# Logistic Regression, Naive Bayes, SVM

### Importing Libraries

In [1]:
import re
import pandas as pd
from tqdm import tqdm
from nltk.stem import SnowballStemmer
from sklearn.model_selection import train_test_split
from sklearn.feature_extraction.text import TfidfVectorizer, CountVectorizer
from sklearn import naive_bayes, linear_model, svm
from sklearn.metrics import confusion_matrix

### Loading Dataset

In [2]:
dataset = pd.read_csv('Sentiments.csv', delimiter='\t')
labels = dataset.Labels.copy()
reviews = dataset.Reviews.copy()

### Data Preprocessing

In [3]:
stemmer = SnowballStemmer('english')
for ind,text in tqdm(enumerate(reviews)):
    text = re.sub('[!.]','',text.lower()).split()
    review = [stemmer.stem(word) 
              for word in text
              if word.isalpha()
              ]
    reviews[ind] = ' '.join(review)

1000it [00:00, 7291.09it/s]


In [4]:
vectorizer1 = TfidfVectorizer()
reviews1 = vectorizer1.fit_transform(reviews)
reviews1 = reviews1.toarray()

In [5]:
vectorizer2 = CountVectorizer()
reviews2 = vectorizer2.fit_transform(reviews)
reviews2 = reviews2.toarray()

In [8]:
x_train_tfidf, x_test_tfidf, y_train_tfidf, y_test_tfidf = train_test_split(reviews1, labels, train_size=0.8)
x_train_cv, x_test_cv, y_train_cv, y_test_cv = train_test_split(reviews2, labels, train_size=0.8)

### Model Creation

In [9]:
model = [naive_bayes.GaussianNB ,linear_model.LogisticRegression, svm.SVC]

In [10]:
def model_designing(model, x, y):
    # training the model
    model = model()
    model.fit(x, y)
    return model

In [11]:
models_tfidf = [model_designing(model[i], x_train_tfidf, y_train_tfidf) for i in range(3)]
models_cv = [model_designing(model[i], x_train_cv, y_train_cv) for i in range(3)]

### Model Prediction 

In [12]:
def prediction_evulation(model, x_test1):
    # testing model
    y_pred1, y_pred2, y_pred3 = [model[i].predict(x_test1) for i in range(3)]
    return y_pred1, y_pred2, y_pred3

In [13]:
y_tfidf = prediction_evulation(models_tfidf, x_test_tfidf)
y_cv = prediction_evulation(models_cv, x_test_cv)

In [14]:
# confusion_martix
def confusion_martices(y, y_pred, dataset_name, model_name) :
        y_pred = confusion_matrix(y, y_pred)
        print("Result for "+dataset_name+" and "+model_name+":\n", 
              y_pred,"\n",
              "Correct prediction are:",sum(y_pred.diagonal()),"\n")
        
for j,algorithm in  enumerate(["logistic regression","naive bayes","svm"]):
    confusion_martices(y_tfidf[j], y_test_tfidf, 'tf-idf', algorithm)
    confusion_martices(y_cv[j], y_test_cv, 'cv', algorithm)

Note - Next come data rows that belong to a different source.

/-- A RETIRED pocket whose grace has ended, and whose epoch no child names, is zeroised, where its commit does not fail (R355, R374). -/
def Chip.retireEnd (b : Chip) (p : Nat) (ok : Bool) : Chip :=
  match b.pocket p with
  | none => b
  | some x =>
    let named := b.key.pockets.any (fun e => e.2.parent == x.partner && e.2.parentEpoch == x.epoch)
    if x.state = PS.RETIRED ∧ retireReached b.stitch32 x.retireAt ∧ ¬ named then
      if ok then (b.commitPocket p none).inc Reg.KEY_ZEROISE_CNT else b.commitFail
    else b

/-- RETIRE_AT moves with the stitch number at a discontinuity of cause 2 or 3 (R585). -/
def Chip.retireShift (b : Chip) (jump : Int) : Chip :=
  b.key.pockets.foldl (fun c e => if e.2.state = PS.RETIRED then
    c.modPocket e.1 (fun x => { x with retireAt := ofS ((x.retireAt : Int) + jump) 32 }) else c) b

/-- The owner table is committed where it changes, and the table before it stands until then (R367, log entry 121); OWNERS shows its length. -/
def Chip.setOwners (b : Chip) (l : List (List Nat)) : Chip :=
  let old := if b.key.owners = l then b.key.ownersOld else b.key.owners
  Chip.w { b with key := { b.key with owners := l, ownersOld := old } } Reg.KEY_OWNERS l.length

/-! ### The command block (R372) -/

/-- A gate every command but READ_POCKET and DERIVE_CHECK passes. -/
def Chip.keyBarred (b : Chip) : Bool := b.isStandby || b.inGap

/-- The key material in ARG4 to ARG15. -/
def Chip.argKey (b : Chip) (n : Nat) : List Nat := (ofWords ((b.args cbKEY).drop 4)).take n

/-- Key material is in its type's range (R352). -/
def keyInRange (typ : Nat) (l : List Nat) : Bool := typ != 3 || (decide (0 < beNat l) && decide (beNat l < p256n))

def Chip.keyLoad (b : Chip) (mramOk : Bool) : CmdOut :=
  let p := b.arg cbKEY 0
  let a1 := b.arg cbKEY 1
  let typ := bits a1 0 4
  let src := bits a1 4 2
  let usage := bits a1 16 16
  let parent := bits (b.arg cbKEY 2) 0 16
  let repl := bits (b.arg cbKEY 2) 16 16
  let epoch := b.arg cbKEY 3
  let r := if repl = 0xFFFF then none else b.pocket repl
  let badRepl := if repl = 0xFFFF then false else match r with
    | none => true
    | some x => x.state != 2 || x.typ != typ || x.usage != usage || bit x.usage 1 || decide (epoch ≤ x.epoch) ||
        parent == repl || chainMeets b.key.pockets [repl] parent 4096
  let badEpoch := repl == 0xFFFF && (match kget b.sec.ceil (131072 + p) with
    | some c => decide (epoch ≤ c.epoch)
    | none => false)
  if b.keyBarred then b.fail WRONG_STATE
  else if 4095 < p ∨ typ = 0 ∨ 4 < typ ∨ src = 3 ∨ andNot usage (usageMask typ) ≠ 0 ∨ (4095 < parent ∧ parent ≠ 0xFFFF) ∨
      badRepl ∨ badEpoch then b.fail BAD_ARG
  else if (b.pocket p).isSome then b.fail EXISTS
  else if repl ≠ 0xFFFF ∧ b.key.pockets.any (fun e => e.2.state == 1 && e.2.partner == repl) then b.fail EXISTS
  else
    let pk : Sum Nat (List Nat × Nat) :=
      if parent = 0xFFFF then .inr (kek (b.t Reg.KEY_TEST_ROOT), 0)
      else match b.pocket parent with
        | none => .inl KEY_INVALID
        | some x => match b.unwrapped x with
          | none => .inl KEY_INVALID
          | some k => if x.state ≠ PS.ACTIVE then .inl KEY_INVALID
            else if !bit x.usage 5 then .inl DENIED else .inr (keyOctets k, x.epoch)
    match pk with
    | .inl c => b.fail c
    | .inr (wk, pe) =>
      let n := keyLen typ
      let fr := b.free 32
      let mat : Option KeyT := match src with
        | 0 => some (.raw (b.argKey n))
        | 1 => (kwUnwrap wk (b.argKey (n + 8))).map KeyT.raw
        | _ => some (if typ = 3 then .scalar fr.1 else .made fr.1 n)
      match mat with
      | none => b.fail AUTH_FAIL
      | some k =>
        let oct := keyOctets k
        if !keyInRange typ oct then b.fail BAD_ARG
        else if !mramOk then b.commitFail.fail ECC_FAULT
        else
          let b1 := if src = 2 then fr.2 else b
          let x : Pocket := { state := PS.BASTED, typ := typ, usage := usage, parent := parent, partner := repl, epoch := epoch,
                              parentEpoch := pe, key := some k, wrapped := kwWrap wk oct, test := b.t Reg.KEY_TEST_ROOT }
          let v := keyCheck typ oct
          (b1.commitPocket p (some x)).done [v % 2 ^ 32, v / 2 ^ 32 % 2 ^ 32]

/-- A pocket's KCV, its first octet lowest; zero once zeroised. -/
def Pocket.kcv (x : Pocket) : Nat := match x.key with
  | some k => keyCheck x.typ (keyOctets k)
  | none => 0
/-- The record of a pocket (R351): `pe`, `w`, `gen` are PARENT_EPOCH, WRAPPED and GEN as they stand in it. -/
def Pocket.octets (x : Pocket) (pe : Nat) (w : List Nat) (gen : Nat) : List Nat :=
  let l := [x.state + 8 * b2n x.verified + 16 * b2n x.promoting + 32 * b2n x.rewrap, x.typ] ++ leBytes x.usage 2 ++ leBytes x.parent 2 ++
    leBytes x.partner 2 ++ leBytes x.epoch 4 ++ leBytes pe 4 ++ leBytes x.stateStitch 4 ++ leBytes x.retireAt 4 ++ leBytes x.kcv 8 ++
    (w ++ List.replicate 88 0).take 88 ++ leBytes gen 4
  l ++ leBytes (crc32 l) 4
/-- The record of an EMPTY pocket is zero but for GEN and CRC. -/
def emptyRecord (gen : Nat) : List Nat := let l := List.replicate 120 0 ++ leBytes gen 4; l ++ leBytes (crc32 l) 4
/-- The record of a pocket as MRAM holds it. -/
def Chip.pocketRecord (b : Chip) (p : Nat) : List Nat :=
  match b.pocket p with
  | some x => x.octets x.parentEpoch x.wrapped (b.pocketGen p)
  | none => emptyRecord (b.pocketGen p)

def Chip.keyVerify (b : Chip) : CmdOut :=
  let p := b.arg cbKEY 0
  if b.keyBarred then b.fail WRONG_STATE
  else if 4095 < p then b.fail BAD_ARG
  else match b.pocket p with
    | none => b.fail WRONG_STATE
    | some x =>
      if x.state ≠ PS.BASTED then b.fail WRONG_STATE
      else
        if x.kcv = b.arg cbKEY 1 + b.arg cbKEY 2 * 2 ^ 32 then (b.commitPocket p (some { x with verified := true })).done []
        else (b.inc Reg.KEY_VERIFY_FAIL).fail AUTH_FAIL

/-- Put a pocket in line for its boundary. -/
def Chip.promoteWait (b : Chip) (q : Nat) : Chip :=
  if b.key.waiting.contains q then b
  else (b.modPocket q (fun x => { x with promoting := true })).keyCounts |> fun c =>
    { c with key := { c.key with waiting := c.key.waiting ++ [q] } }

/-- PROMOTE: it stays BUSY until its boundary. -/
def Chip.keyPromote (b : Chip) : Sum Chip CmdOut :=
  let q := b.arg cbKEY 0
  if b.keyBarred then .inr (b.fail WRONG_STATE)
  else if 4095 < q then .inr (b.fail BAD_ARG)
  else match b.pocket q with
    | none => .inr (b.fail WRONG_STATE)
    | some x =>
      if x.state ≠ PS.BASTED ∨ ¬ x.verified ∨ (x.partner ≠ 0xFFFF ∧ !b.pocketIn x.partner PS.ACTIVE) then .inr (b.fail WRONG_STATE)
      else
        let go := fun (c : Chip) => (Sum.inl { c with key := { c.key with cmd := some q } } : Sum Chip CmdOut)
        if b.key.waiting.contains q then go b
        else
          let ms := b.key.pockets.filter (fun e => bit e.2.usage 1 && (e.2.state == 2 || b.key.waiting.contains e.1))
          if bit x.usage 1 && decide (4 ≤ ms.length) then .inr (b.fail NO_RESOURCE)
          else if bit x.usage 1 && ms.any (fun e => e.2.epoch == x.epoch) then .inr (b.fail EXISTS)
          else go (b.promoteWait q)

def Chip.keyInvalidate (b : Chip) : CmdOut :=
  let p := b.arg cbKEY 0
  if b.keyBarred then b.fail WRONG_STATE
  else if 4095 < p then b.fail BAD_ARG
  else match b.pocket p with
    | none => b.fail WRONG_STATE
    | some x =>
      if x.state = PS.ORPHANED then b.fail WRONG_STATE
      else
        let r := b.invalidate p
        (r.1.holdKeys b.key).done [r.2.1, r.2.2]

/-- ERASE; a promotion that waits for the pocket ends with it, and its key is zeroised (R355, R374). -/
def Chip.keyErase (b : Chip) : CmdOut :=
  let p := b.arg cbKEY 0
  if b.keyBarred then b.fail WRONG_STATE
  else if 4095 < p then b.fail BAD_ARG
  else match b.pocket p with
    | none => b.fail WRONG_STATE
    | some x =>
      if x.state = PS.BASTED then
        let b1 := Chip.inc { b with key := { b.key with waiting := b.key.waiting.filter (· != p) } } Reg.KEY_ZEROISE_CNT
        (b1.commitPocket p none).done []
      else if x.state = PS.ORPHANED ∧ x.key.isNone then (b.commitPocket p none).done []
      else b.fail WRONG_STATE

def Chip.readPocket (b : Chip) : CmdOut :=
  let p := b.arg cbKEY 0
  if 4095 < p then b.fail BAD_ARG
  else b.done (toWords (b.pocketRecord p) 8 ++ [b.pocketGen p])

def Chip.setNodeEpoch (b : Chip) : CmdOut :=
  let e := b.arg cbKEY 0
  if b.keyBarred then b.fail WRONG_STATE
  else if e ≤ b.r Reg.KEY_NODE_EPOCH then b.fail BAD_ARG
  else match b.master e false with
    | none => b.fail KEY_INVALID
    | some (p, _) => (Chip.w { b with key := { b.key with nodeEpoch := e } } Reg.KEY_NODE_EPOCH e).done [p]

def Chip.deriveCheck (b : Chip) : CmdOut :=
  let n := b.arg cbKEY 0
  let e := b.arg cbKEY 1
  if b.pat.nodeCount ≤ n then b.structFail cbKEY
  else if b.ns n = 0 then b.fail NOT_FOUND
  else match b.master e false with
    | none => b.fail KEY_INVALID
    | some (_, x) => match x.key with
      | none => b.fail KEY_INVALID
      | some k =>
        let v := keyCheck 1 (keyOctets (.link k (b.eui n) e))
        (b.inc Reg.KEY_DERIVE_CNT).done [v % 2 ^ 32, v / 2 ^ 32 % 2 ^ 32]

end Sys2Proof.Machine
end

Result for tf-idf and logistic regression:
 [[55 20]
 [43 82]] 
 Correct prediction are: 137 

Result for cv and logistic regression:
 [[64  8]
 [52 76]] 
 Correct prediction are: 140 

Result for tf-idf and naive bayes:
 [[88 22]
 [10 80]] 
 Correct prediction are: 168 

Result for cv and naive bayes:
 [[95 18]
 [21 66]] 
 Correct prediction are: 161 

Result for tf-idf and svm:
 [[92 24]
 [ 6 78]] 
 Correct prediction are: 170 

Result for cv and svm:
 [[96 20]
 [20 64]] 
 Correct prediction are: 160 



Since the dataset is small, how <b>train test split</b> works is very important. That decides the number of words that will be considered for training and what will be the count of number of labels in each of train and test set.